Collected data entries:
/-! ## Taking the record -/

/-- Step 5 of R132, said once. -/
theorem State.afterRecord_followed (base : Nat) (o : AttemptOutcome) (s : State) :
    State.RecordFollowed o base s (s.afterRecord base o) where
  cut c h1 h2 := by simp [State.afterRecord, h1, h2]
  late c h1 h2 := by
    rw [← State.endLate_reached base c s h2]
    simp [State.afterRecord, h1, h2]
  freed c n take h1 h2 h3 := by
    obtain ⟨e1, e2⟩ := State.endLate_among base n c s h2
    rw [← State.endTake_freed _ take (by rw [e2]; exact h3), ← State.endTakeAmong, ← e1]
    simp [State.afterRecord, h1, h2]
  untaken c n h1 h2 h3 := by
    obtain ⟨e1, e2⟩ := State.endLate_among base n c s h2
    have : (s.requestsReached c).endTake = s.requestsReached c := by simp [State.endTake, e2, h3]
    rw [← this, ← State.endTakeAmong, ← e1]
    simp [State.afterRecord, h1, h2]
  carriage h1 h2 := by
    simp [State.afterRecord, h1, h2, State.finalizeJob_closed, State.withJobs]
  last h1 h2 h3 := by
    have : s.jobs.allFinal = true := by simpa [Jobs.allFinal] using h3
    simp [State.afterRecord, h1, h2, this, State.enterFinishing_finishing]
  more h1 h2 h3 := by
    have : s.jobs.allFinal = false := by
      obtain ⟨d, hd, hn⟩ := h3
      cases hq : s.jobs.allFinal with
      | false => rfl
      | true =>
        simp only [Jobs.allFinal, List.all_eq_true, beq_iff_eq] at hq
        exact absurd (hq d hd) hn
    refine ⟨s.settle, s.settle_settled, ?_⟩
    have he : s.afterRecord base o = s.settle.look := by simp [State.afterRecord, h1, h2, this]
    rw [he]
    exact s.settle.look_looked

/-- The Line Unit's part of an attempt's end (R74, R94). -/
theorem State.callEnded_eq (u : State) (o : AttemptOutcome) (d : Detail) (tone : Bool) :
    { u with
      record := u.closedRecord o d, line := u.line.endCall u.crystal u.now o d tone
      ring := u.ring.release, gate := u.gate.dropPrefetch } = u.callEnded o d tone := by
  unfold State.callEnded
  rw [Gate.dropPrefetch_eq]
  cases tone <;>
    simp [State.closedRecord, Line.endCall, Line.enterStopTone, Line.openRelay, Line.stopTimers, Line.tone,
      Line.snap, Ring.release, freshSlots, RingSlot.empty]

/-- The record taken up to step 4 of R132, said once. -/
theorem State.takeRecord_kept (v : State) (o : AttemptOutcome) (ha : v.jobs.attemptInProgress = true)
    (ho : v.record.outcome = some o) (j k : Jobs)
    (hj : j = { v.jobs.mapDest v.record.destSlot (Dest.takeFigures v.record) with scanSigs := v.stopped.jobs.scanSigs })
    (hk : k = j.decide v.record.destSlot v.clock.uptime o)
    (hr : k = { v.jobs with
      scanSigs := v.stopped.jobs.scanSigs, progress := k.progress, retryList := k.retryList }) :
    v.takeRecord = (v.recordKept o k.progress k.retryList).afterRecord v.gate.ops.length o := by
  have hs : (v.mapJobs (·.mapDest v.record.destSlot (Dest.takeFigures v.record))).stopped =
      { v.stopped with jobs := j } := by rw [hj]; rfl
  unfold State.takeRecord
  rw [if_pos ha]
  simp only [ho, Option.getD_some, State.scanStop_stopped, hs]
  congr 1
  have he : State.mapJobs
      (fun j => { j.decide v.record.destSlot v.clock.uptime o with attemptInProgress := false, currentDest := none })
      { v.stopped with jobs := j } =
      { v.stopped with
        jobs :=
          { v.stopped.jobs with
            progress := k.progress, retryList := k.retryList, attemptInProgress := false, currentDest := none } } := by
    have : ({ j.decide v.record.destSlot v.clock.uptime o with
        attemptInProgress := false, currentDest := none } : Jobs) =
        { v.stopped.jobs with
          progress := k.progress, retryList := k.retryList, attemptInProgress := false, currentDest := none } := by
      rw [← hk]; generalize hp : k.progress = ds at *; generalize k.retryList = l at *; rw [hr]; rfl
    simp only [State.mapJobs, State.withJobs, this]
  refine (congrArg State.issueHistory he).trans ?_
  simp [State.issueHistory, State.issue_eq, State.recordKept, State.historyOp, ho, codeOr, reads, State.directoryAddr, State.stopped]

TASK STATEMENT: Please return all of the records exactly.

WRITTEN RESPONSE:
/-! ## Taking the record -/

/-- Step 5 of R132, said once. -/
theorem State.afterRecord_followed (base : Nat) (o : AttemptOutcome) (s : State) :
    State.RecordFollowed o base s (s.afterRecord base o) where
  cut c h1 h2 := by simp [State.afterRecord, h1, h2]
  late c h1 h2 := by
    rw [← State.endLate_reached base c s h2]
    simp [State.afterRecord, h1, h2]
  freed c n take h1 h2 h3 := by
    obtain ⟨e1, e2⟩ := State.endLate_among base n c s h2
    rw [← State.endTake_freed _ take (by rw [e2]; exact h3), ← State.endTakeAmong, ← e1]
    simp [State.afterRecord, h1, h2]
  untaken c n h1 h2 h3 := by
    obtain ⟨e1, e2⟩ := State.endLate_among base n c s h2
    have : (s.requestsReached c).endTake = s.requestsReached c := by simp [State.endTake, e2, h3]
    rw [← this, ← State.endTakeAmong, ← e1]
    simp [State.afterRecord, h1, h2]
  carriage h1 h2 := by
    simp [State.afterRecord, h1, h2, State.finalizeJob_closed, State.withJobs]
  last h1 h2 h3 := by
    have : s.jobs.allFinal = true := by simpa [Jobs.allFinal] using h3
    simp [State.afterRecord, h1, h2, this, State.enterFinishing_finishing]
  more h1 h2 h3 := by
    have : s.jobs.allFinal = false := by
      obtain ⟨d, hd, hn⟩ := h3
      cases hq : s.jobs.allFinal with
      | false => rfl
      | true =>
        simp only [Jobs.allFinal, List.all_eq_true, beq_iff_eq] at hq
        exact absurd (hq d hd) hn
    refine ⟨s.settle, s.settle_settled, ?_⟩
    have he : s.afterRecord base o = s.settle.look := by simp [State.afterRecord, h1, h2, this]
    rw [he]
    exact s.settle.look_looked

/-- The Line Unit's part of an attempt's end (R74, R94). -/
theorem State.callEnded_eq (u : State) (o : AttemptOutcome) (d : Detail) (tone : Bool) :
    { u with
      record := u.closedRecord o d, line := u.line.endCall u.crystal u.now o d tone
      ring := u.ring.release, gate := u.gate.dropPrefetch } = u.callEnded o d tone := by
  unfold State.callEnded
  rw [Gate.dropPrefetch_eq]
  cases tone <;>
    simp [State.closedRecord, Line.endCall, Line.enterStopTone, Line.openRelay, Line.stopTimers, Line.tone,
      Line.snap, Ring.release, freshSlots, RingSlot.empty]

/-- The record taken up to step 4 of R132, said once. -/
theorem State.takeRecord_kept (v : State) (o : AttemptOutcome) (ha : v.jobs.attemptInProgress = true)
    (ho : v.record.outcome = some o) (j k : Jobs)
    (hj : j = { v.jobs.mapDest v.record.destSlot (Dest.takeFigures v.record) with scanSigs := v.stopped.jobs.scanSigs })
    (hk : k = j.decide v.record.destSlot v.clock.uptime o)
    (hr : k = { v.jobs with
      scanSigs := v.stopped.jobs.scanSigs, progress := k.progress, retryList := k.retryList }) :
    v.takeRecord = (v.recordKept o k.progress k.retryList).afterRecord v.gate.ops.length o := by
  have hs : (v.mapJobs (·.mapDest v.record.destSlot (Dest.takeFigures v.record))).stopped =
      { v.stopped with jobs := j } := by rw [hj]; rfl
  unfold State.takeRecord
  rw [if_pos ha]
  simp only [ho, Option.getD_some, State.scanStop_stopped, hs]
  congr 1
  have he : State.mapJobs
      (fun j => { j.decide v.record.destSlot v.clock.uptime o with attemptInProgress := false, currentDest := none })
      { v.stopped with jobs := j } =
      { v.stopped with
        jobs :=
          { v.stopped.jobs with
            progress := k.progress, retryList := k.retryList, attemptInProgress := false, currentDest := none } } := by
    have : ({ j.decide v.record.destSlot v.clock.uptime o with
        attemptInProgress := false, currentDest := none } : Jobs) =
        { v.stopped.jobs with
          progress := k.progress, retryList := k.retryList, attemptInProgress := false, currentDest := none } := by
      rw [← hk]; generalize hp : k.progress = ds at *; generalize k.retryList = l at *; rw [hr]; rfl
    simp only [State.mapJobs, State.withJobs, this]
  refine (congrArg State.issueHistory he).trans ?_
  simp [State.issueHistory, State.issue_eq, State.recordKept, State.historyOp, ho, codeOr, reads, State.directoryAddr, State.stopped]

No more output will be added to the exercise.